Interpretable Representation Learning for Wound Healing Dynamics
Prof. Bianca Dumitrascu (Columbia University)
Special DMLS Seminar
- 12:30 UZH Y35-F-32 Irchel Campus
Abstract Single-cell RNA-seq enables the study of cell states across diverse biological conditions, such as aging, drug treatments, and tissue injury. However, disentangling shared and condition-specific transcriptomic patterns remains a significant computational challenge, particularly in settings with missing data or complex experimental designs. In this talk, I will introduce Patches, a deep generative framework designed to disentangle these transcriptomic signals, allowing for robust integration, cross-condition prediction, and biologically interpretable insights. Using real and simulated scRNA-seq datasets, we demonstrate how Patches uncovers shared wound healing patterns and distinct changes in cell behavior, including age-dependent immune responses and drug-modulated extracellular matrix remodeling. Finally, I will discuss open problems towards a pipeline for synthetic regeneration which includes identifying and designing targeted therapeutic interventions to accelerate wound healing.

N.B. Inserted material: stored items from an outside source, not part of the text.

-- ==== Sys2Proof/Proofs/Steps.lean ====
section
/-! SUPPORT for the statements over every step, and the proof of EveryStepKeepsTheInvariant. A step is the engine's turn,
a host write, reset, or an action that leaves the core itself alone: each invariant is a lemma per turn. -/

namespace Sys2Proof
namespace Machine

/-! ### The turns -/

/-- The step in hand is the engine's: it is the first thing pending, or nothing is (R612). -/
def State.EnginesTurn (s : State) : Prop := s.inputs = [] ∨ ∃ rest, s.inputs = .core .engine :: rest

/-- What a step can do to the core: the engine's turn, a host write, reset, or nothing, which leaves the memory in its
form. -/
theorem step_turns {s t : State} (h : step s = .next t) :
    (s.EnginesTurn ∧ ∃ rest, engineStep { s with inputs := rest } = .next t) ∨
    (∃ a v rest, s.inputs = .core (.write a v) :: rest ∧ a.wellFormed s.platform = true ∧
      t = writeOffset (a.addr - s.platform.base) v { s with inputs := rest }) ∨
    (∃ met rest, s.inputs = .reset met :: rest ∧ t = resetCore { s with inputs := rest }) ∨
    (∃ i m r q, (s.mem.wf → Memory.wf m) ∧
      t = { s with inputs := i, mem := m, lastRead := r, lastMemRead := q }) := by
  rcases step_cases h with ⟨hi, he⟩ | ⟨rest, hi, he⟩ | ⟨a, rest, -, -, rfl⟩ | hw | ⟨m, rest, -, -, rfl⟩ | hr |
    ⟨a, rest, -, rfl⟩ | ⟨a, v, rest, -, rfl⟩
  · exact .inl ⟨.inl hi, s.inputs, he⟩
  · exact .inl ⟨.inr ⟨rest, hi⟩, rest, he⟩
  · exact .inr (.inr (.inr ⟨_, _, _, _, id, rfl⟩))
  · exact .inr (.inl hw)
  · exact .inr (.inr (.inr ⟨_, _, _, _, id, rfl⟩))
  · exact .inr (.inr (.inl hr))
  · exact .inr (.inr (.inr ⟨_, _, _, _, id, rfl⟩))
  · exact .inr (.inr (.inr ⟨_, _, _, _, fun hm => Memory.wf_write hm a.isLt v, rfl⟩))

/-- The engine's turn on BUSY and DONE: both stay, or the command completes. -/
theorem engineStep_busy_done {s t : State} (h : engineStep s = .next t) :
    (t.busy = s.busy ∧ t.done = s.done) ∨ (s.busy = true ∧ t.busy = false ∧ t.done = true) := by
  have of_running {u : State} (hu : StillRunning s u) : u.busy = s.busy ∧ u.done = s.done :=
    ⟨by simp only [State.busy, hu.phase], hu.done⟩
  rcases engineStep_cases s with ⟨-, h'⟩ | ⟨-, -, -, ⟨j, i, -, -, h'⟩ | ⟨j, i, -, -, h'⟩ | h'⟩ | ⟨hb, u, h', hu⟩ <;>
    obtain rfl := Host.Outcome.next.inj (h'.symm.trans h)
  · exact .inl ⟨rfl, rfl⟩
  · exact .inl (of_running (processRead_spec j i s).2.1)
  · exact .inl (of_running (processWrite_spec j i s).2.1)
  · exact .inl ⟨rfl, rfl⟩
  · exact .inr ⟨hb, hu.idle, hu.done⟩

/-- The engine's turn on everything but STATE, KS, STATUS and memory. -/
theorem engineStep_keeps_frame {s t : State} (h : engineStep s = .next t) : CommandFrame s t := by
  obtain ⟨u, hu, hf⟩ := engineStep_frame s
  exact Host.Outcome.next.inj (hu.symm.trans h) ▸ hf

/-! ### The invariant of STATUS, CMD and memory -/

/-- An event of PROCESS keeps the invariant where it keeps the memory's form. -/
theorem StillRunning.keeps_inv {s t : State} (h : StillRunning s t) (hf : CommandFrame s t) (hm : t.mem.wf)
    (hi : s.Inv) : t.Inv where
  memory := hm
  status hb := by
    rw [h.done, h.errcode]
    exact hi.status (by simpa only [State.busy, h.phase] using hb)
  command hb := by
    rw [h.cur, hf.cmd]
    exact hi.command (by simpa only [State.busy, h.phase] using hb)

/-- An idle engine meets the invariant by its memory alone. -/
theorem inv_of_idle {t : State} (hb : t.busy = false) (hm : t.mem.wf) : t.Inv :=
  ⟨hm, fun h => by simp [hb] at h, fun h => by simp [hb] at h⟩

theorem engineStep_keeps_inv {s t : State} (hi : s.Inv) (h : engineStep s = .next t) : t.Inv := by
  rcases engineStep_cases s with ⟨-, h'⟩ | ⟨-, -, -, ⟨j, i, -, -, h'⟩ | ⟨j, i, -, -, h'⟩ | h'⟩ | ⟨-, u, h', hu⟩ <;>
    obtain rfl := Host.Outcome.next.inj (h'.symm.trans h)
  · exact hi
  · obtain ⟨hf, hrun, hm, -⟩ := processRead_spec j i s
    exact hrun.keeps_inv hf (hm ▸ hi.memory) hi
  · obtain ⟨hf, hrun, hm, -⟩ := processWrite_spec j i s
    exact hrun.keeps_inv hf (hm ▸ Memory.wf_write hi.memory (BitVec.isLt _) _) hi
  · exact hi
  · exact inv_of_idle hu.idle (hu.mem ▸ hi.memory)

theorem writeOffset_keeps_inv {s : State} (hi : s.Inv) (off : Nat) (v : Word) : (writeOffset off v s).Inv := by
  rcases writeOffset_cases off v s with h | ⟨-, -, h⟩ | ⟨-, -, h⟩ | ⟨-, h⟩ | ⟨-, h⟩ | ⟨hb, r, -, hc, hk, h⟩ <;> rw [h]
  · exact hi
  · exact ⟨hi.memory, hi.status, hi.command⟩
  · exact ⟨hi.memory, fun _ => ⟨rfl, rfl⟩, fun _ => rfl⟩
  · exact ⟨hi.memory, fun hb => ⟨by simp [(hi.status hb).1], (hi.status hb).2⟩, hi.command⟩
  · exact ⟨hi.memory, hi.status, hi.command⟩
  · obtain ⟨-, -, -, -, -, -, he, hm, -⟩ := storeReg_operand hc hk v s
    exact inv_of_idle (by rw [State.busy, he]; exact hb) (hm ▸ hi.memory)

/-- Settles O56: the engine's turn, a host write, reset and the other agents' actions each keep the invariant. -/
theorem everyStepKeepsTheInvariant : Obligations.EveryStepKeepsTheInvariant := by
  intro s t hi h
  have he (rest : List Input) : State.Inv { s with inputs := rest } := ⟨hi.memory, hi.status, hi.command⟩
  rcases step_turns h with ⟨-, rest, h⟩ | ⟨a, v, rest, -, -, rfl⟩ | ⟨met, rest, -, rfl⟩ | ⟨_, _, _, _, hm, rfl⟩
  · exact engineStep_keeps_inv (he rest) h
  · exact writeOffset_keeps_inv (he rest) _ v
  · exact inv_of_idle rfl hi.memory
  · exact ⟨hm hi.memory, hi.status, hi.command⟩

end Machine
end Sys2Proof
end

Bio Bianca Dumitrascu joined Columbia University in the Spring 2023 as an Assistant Professor of Statistics and Herbert and Florence Irving Assistant Professor of Cancer Data Research. Before joining Columbia, she was a Departmental Early Career Fellow at the University of Cambridge. Previously, she was a Member of the School of Mathematics at the Institute for Advanced Study. She earned her PhD in Computational Biology at Princeton University, focusing on experimental design in single-cell gene expression studies and methods for high-dimensional medical and genomic data, and completed her undergraduate studies in Mathematics at MIT.
Professor Dumitrascu leads the Computational Morphogenesis Lab where her research bridges machine learning and genetics to uncover how molecular interactions shape emergent patterns in biological systems. Inspired by the processes of regeneration and wound healing, she develops computational methods with roots in statistics, graph neural networks, domain adaptation, and active learning to advance understanding in spatial transcriptomics and cellular development. Her work sheds light on how cells coordinate and adapt in response to injury or during early developmental processes.